*Task prompt*: Look through the data below. Pick out the lines holding the string "reply".

*Dataset content*:
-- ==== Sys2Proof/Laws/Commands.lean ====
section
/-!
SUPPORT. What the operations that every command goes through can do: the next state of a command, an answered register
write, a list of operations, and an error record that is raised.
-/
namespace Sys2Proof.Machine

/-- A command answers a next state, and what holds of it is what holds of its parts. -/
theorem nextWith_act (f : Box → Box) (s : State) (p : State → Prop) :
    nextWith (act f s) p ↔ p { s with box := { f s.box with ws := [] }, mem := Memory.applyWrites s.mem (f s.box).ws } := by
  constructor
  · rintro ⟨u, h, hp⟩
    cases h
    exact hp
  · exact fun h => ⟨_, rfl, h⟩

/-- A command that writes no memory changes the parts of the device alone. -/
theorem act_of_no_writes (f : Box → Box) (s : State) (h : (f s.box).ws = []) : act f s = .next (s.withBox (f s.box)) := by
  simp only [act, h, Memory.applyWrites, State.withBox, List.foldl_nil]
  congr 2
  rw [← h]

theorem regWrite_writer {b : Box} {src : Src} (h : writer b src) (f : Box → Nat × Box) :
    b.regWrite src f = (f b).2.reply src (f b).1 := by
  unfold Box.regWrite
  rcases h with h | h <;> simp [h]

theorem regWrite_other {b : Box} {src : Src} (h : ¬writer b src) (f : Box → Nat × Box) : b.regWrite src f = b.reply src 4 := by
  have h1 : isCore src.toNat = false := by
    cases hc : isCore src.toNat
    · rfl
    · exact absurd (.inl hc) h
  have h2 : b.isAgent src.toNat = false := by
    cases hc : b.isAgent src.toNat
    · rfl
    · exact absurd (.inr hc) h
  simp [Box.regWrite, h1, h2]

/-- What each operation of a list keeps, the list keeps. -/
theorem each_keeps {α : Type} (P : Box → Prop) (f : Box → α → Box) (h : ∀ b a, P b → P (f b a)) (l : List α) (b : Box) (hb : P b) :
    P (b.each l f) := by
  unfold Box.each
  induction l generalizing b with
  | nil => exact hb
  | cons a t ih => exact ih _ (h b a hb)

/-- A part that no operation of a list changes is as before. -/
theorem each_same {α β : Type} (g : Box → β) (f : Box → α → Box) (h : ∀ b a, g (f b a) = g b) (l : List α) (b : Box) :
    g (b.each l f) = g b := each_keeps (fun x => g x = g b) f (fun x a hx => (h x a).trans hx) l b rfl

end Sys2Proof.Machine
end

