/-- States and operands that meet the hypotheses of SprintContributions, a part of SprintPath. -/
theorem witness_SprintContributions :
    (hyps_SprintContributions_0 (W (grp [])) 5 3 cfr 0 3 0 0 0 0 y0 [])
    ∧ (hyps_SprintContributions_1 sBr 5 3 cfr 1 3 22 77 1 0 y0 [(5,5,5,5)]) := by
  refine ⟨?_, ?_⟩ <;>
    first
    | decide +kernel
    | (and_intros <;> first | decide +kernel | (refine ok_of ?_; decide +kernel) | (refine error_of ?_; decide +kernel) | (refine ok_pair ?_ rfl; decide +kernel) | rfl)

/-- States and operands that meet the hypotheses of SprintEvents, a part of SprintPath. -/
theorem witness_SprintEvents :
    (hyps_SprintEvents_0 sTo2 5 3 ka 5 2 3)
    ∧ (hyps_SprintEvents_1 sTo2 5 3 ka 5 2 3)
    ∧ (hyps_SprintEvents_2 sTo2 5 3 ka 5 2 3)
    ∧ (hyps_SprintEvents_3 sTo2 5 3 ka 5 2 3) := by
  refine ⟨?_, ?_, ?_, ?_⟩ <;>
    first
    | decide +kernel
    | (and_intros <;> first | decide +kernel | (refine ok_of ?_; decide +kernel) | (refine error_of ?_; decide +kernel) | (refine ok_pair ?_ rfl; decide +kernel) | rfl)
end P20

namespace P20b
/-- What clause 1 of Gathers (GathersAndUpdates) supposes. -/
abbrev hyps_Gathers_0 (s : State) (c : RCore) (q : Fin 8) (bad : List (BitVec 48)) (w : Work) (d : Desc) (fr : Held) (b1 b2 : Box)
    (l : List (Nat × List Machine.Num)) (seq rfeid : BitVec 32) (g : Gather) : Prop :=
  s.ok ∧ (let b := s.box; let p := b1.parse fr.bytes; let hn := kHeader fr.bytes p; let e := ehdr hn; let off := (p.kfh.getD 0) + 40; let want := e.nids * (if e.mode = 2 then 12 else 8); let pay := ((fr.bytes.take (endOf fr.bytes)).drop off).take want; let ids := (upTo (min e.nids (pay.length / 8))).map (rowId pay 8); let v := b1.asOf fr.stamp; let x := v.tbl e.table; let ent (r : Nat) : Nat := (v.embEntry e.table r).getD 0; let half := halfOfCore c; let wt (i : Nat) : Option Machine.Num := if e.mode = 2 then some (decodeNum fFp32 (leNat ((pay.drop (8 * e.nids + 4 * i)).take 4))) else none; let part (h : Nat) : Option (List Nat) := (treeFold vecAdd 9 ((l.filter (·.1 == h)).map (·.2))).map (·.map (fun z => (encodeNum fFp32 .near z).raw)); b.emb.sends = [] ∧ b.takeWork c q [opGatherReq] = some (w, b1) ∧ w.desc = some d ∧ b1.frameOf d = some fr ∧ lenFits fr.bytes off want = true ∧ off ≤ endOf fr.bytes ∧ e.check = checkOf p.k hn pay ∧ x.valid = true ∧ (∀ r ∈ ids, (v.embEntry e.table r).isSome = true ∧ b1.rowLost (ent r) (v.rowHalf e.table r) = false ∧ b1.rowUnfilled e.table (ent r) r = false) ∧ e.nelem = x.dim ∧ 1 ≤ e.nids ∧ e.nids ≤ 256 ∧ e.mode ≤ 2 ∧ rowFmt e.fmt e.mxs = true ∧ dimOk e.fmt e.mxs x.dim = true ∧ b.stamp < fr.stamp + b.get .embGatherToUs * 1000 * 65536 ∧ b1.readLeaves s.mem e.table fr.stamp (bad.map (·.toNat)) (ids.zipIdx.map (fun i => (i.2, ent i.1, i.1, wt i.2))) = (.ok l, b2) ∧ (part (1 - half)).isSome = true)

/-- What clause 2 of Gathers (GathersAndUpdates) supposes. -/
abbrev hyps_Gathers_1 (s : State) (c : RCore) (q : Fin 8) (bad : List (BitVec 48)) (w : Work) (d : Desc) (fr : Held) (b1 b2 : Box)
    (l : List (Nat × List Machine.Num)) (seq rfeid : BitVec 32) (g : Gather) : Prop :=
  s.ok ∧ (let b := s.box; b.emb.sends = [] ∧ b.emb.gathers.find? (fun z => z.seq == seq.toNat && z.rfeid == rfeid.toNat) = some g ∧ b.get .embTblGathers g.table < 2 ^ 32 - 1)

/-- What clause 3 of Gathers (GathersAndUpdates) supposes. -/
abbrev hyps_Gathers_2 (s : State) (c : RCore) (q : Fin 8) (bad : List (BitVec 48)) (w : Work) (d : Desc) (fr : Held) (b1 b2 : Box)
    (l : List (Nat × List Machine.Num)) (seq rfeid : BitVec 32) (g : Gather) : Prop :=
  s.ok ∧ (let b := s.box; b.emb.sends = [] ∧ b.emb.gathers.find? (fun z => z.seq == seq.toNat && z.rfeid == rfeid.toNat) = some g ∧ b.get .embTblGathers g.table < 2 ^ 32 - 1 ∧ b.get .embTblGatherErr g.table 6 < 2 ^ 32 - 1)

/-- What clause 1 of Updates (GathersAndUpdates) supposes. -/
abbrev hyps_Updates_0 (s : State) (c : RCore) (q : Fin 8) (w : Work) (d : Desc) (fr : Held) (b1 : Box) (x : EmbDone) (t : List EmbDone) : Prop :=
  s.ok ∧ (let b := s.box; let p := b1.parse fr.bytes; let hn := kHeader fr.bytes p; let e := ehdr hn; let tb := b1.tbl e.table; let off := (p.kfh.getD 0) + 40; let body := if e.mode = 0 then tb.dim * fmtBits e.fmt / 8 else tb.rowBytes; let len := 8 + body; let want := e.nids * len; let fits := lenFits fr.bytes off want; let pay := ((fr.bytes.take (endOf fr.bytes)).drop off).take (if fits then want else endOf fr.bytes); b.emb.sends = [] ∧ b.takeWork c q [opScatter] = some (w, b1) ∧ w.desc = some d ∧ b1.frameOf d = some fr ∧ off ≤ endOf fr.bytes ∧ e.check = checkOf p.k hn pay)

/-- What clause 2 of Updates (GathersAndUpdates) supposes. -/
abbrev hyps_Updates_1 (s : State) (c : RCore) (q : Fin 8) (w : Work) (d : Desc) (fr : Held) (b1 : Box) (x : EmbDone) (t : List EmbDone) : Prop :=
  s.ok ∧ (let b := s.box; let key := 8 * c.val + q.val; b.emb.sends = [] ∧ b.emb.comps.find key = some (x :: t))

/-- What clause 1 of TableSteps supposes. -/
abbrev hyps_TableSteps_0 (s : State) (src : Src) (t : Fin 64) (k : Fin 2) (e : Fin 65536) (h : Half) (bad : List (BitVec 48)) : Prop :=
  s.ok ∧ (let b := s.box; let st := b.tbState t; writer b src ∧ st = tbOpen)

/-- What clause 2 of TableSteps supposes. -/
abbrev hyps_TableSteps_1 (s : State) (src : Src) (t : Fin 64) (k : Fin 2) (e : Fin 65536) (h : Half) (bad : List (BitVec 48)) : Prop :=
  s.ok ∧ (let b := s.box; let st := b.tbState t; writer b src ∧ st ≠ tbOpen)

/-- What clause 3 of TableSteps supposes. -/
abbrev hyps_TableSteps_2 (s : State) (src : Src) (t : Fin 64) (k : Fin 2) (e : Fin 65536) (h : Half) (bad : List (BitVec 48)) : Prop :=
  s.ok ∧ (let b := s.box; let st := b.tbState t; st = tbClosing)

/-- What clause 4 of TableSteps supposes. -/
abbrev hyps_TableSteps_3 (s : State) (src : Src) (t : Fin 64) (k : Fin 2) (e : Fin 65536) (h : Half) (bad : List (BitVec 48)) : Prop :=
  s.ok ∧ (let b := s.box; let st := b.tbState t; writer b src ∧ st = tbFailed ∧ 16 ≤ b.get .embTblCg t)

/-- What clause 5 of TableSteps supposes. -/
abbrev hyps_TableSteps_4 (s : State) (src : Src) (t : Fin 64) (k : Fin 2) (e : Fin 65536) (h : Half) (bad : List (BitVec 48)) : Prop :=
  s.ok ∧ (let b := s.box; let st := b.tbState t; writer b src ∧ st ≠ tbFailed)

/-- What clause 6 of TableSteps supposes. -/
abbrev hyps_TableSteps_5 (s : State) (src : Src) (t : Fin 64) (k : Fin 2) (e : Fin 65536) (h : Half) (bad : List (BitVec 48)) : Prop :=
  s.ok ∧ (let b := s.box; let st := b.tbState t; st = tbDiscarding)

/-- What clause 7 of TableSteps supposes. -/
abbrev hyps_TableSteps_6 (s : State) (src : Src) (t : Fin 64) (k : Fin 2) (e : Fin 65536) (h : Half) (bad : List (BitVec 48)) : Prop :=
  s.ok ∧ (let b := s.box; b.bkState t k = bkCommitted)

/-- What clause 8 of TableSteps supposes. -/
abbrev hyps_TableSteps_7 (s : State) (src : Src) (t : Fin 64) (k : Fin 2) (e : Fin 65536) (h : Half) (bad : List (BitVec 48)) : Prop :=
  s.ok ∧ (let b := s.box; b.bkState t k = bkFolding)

*Expected output*:
    b.regWrite src f = (f b).2.reply src (f b).1 := by
theorem regWrite_other {b : Box} {src : Src} (h : ¬writer b src) (f : Box → Nat × Box) : b.regWrite src f = b.reply src 4 := by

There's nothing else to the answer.